**Provided material:**
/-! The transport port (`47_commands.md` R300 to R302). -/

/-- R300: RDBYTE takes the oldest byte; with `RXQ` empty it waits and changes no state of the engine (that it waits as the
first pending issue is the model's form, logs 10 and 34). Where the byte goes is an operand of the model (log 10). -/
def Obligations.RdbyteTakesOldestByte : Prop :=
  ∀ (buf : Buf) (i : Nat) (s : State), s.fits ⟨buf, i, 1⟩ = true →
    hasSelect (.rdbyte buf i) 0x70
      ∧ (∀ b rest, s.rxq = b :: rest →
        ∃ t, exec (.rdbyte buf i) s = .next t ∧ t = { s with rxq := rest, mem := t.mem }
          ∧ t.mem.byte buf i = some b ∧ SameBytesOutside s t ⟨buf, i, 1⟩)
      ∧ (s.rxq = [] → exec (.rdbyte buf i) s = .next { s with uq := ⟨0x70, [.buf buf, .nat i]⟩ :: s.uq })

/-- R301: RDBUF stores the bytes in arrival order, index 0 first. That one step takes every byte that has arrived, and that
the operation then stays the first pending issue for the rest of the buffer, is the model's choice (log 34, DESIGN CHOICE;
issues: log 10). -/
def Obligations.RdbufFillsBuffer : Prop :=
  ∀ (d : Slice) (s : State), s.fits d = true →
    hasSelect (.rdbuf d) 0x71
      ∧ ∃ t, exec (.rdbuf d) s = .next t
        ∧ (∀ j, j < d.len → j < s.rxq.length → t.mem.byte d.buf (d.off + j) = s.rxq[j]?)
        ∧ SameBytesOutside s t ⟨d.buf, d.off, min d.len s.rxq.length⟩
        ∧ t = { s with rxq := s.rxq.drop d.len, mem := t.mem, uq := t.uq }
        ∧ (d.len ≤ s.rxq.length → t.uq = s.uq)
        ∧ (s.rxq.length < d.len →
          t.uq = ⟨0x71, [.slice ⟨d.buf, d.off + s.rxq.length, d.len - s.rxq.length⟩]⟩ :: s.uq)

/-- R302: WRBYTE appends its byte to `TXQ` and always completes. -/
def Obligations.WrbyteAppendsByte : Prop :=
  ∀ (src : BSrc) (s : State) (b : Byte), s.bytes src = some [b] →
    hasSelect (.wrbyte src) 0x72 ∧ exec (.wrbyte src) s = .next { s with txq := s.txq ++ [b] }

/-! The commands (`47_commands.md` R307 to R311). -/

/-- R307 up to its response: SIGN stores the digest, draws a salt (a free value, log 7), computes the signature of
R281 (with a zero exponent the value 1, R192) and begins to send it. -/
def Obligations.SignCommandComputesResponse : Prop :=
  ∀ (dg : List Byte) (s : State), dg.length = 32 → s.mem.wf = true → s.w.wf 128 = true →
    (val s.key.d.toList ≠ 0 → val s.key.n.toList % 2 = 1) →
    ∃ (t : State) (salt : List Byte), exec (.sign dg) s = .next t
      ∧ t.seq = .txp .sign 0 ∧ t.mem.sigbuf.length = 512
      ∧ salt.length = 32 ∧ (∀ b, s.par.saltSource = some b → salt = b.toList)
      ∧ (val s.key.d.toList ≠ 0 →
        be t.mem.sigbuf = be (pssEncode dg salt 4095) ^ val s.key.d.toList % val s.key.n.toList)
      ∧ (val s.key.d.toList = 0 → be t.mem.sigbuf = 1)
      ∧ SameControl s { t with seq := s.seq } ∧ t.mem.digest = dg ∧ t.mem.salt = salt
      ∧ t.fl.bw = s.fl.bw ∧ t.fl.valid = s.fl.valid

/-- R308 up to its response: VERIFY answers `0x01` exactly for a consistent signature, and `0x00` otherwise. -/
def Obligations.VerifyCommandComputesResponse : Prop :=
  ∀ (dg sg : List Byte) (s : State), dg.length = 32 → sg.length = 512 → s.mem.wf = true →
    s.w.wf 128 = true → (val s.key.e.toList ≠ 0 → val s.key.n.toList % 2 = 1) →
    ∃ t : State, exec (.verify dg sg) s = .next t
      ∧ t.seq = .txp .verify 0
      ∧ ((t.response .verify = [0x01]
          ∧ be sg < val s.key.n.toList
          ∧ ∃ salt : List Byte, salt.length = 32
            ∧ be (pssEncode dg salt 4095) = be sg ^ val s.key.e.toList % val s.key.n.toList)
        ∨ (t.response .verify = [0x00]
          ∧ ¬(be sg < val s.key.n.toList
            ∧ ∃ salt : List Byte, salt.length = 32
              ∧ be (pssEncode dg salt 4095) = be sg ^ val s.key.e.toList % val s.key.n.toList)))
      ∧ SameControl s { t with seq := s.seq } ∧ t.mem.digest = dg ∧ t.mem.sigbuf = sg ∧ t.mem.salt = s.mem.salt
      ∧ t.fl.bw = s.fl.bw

**What needs to be done:**
Take the records above and return, word for word, only the lines that fall from the line with "hasSelect (.rdbuf d) 0x71" to the line with "src = some [b] →", both of them included.

**Exercise output:**
    hasSelect (.rdbuf d) 0x71
      ∧ ∃ t, exec (.rdbuf d) s = .next t
        ∧ (∀ j, j < d.len → j < s.rxq.length → t.mem.byte d.buf (d.off + j) = s.rxq[j]?)
        ∧ SameBytesOutside s t ⟨d.buf, d.off, min d.len s.rxq.length⟩
        ∧ t = { s with rxq := s.rxq.drop d.len, mem := t.mem, uq := t.uq }
        ∧ (d.len ≤ s.rxq.length → t.uq = s.uq)
        ∧ (s.rxq.length < d.len →
          t.uq = ⟨0x71, [.slice ⟨d.buf, d.off + s.rxq.length, d.len - s.rxq.length⟩]⟩ :: s.uq)

/-- R302: WRBYTE appends its byte to `TXQ` and always completes. -/
def Obligations.WrbyteAppendsByte : Prop :=
  ∀ (src : BSrc) (s : State) (b : Byte), s.bytes src = some [b] →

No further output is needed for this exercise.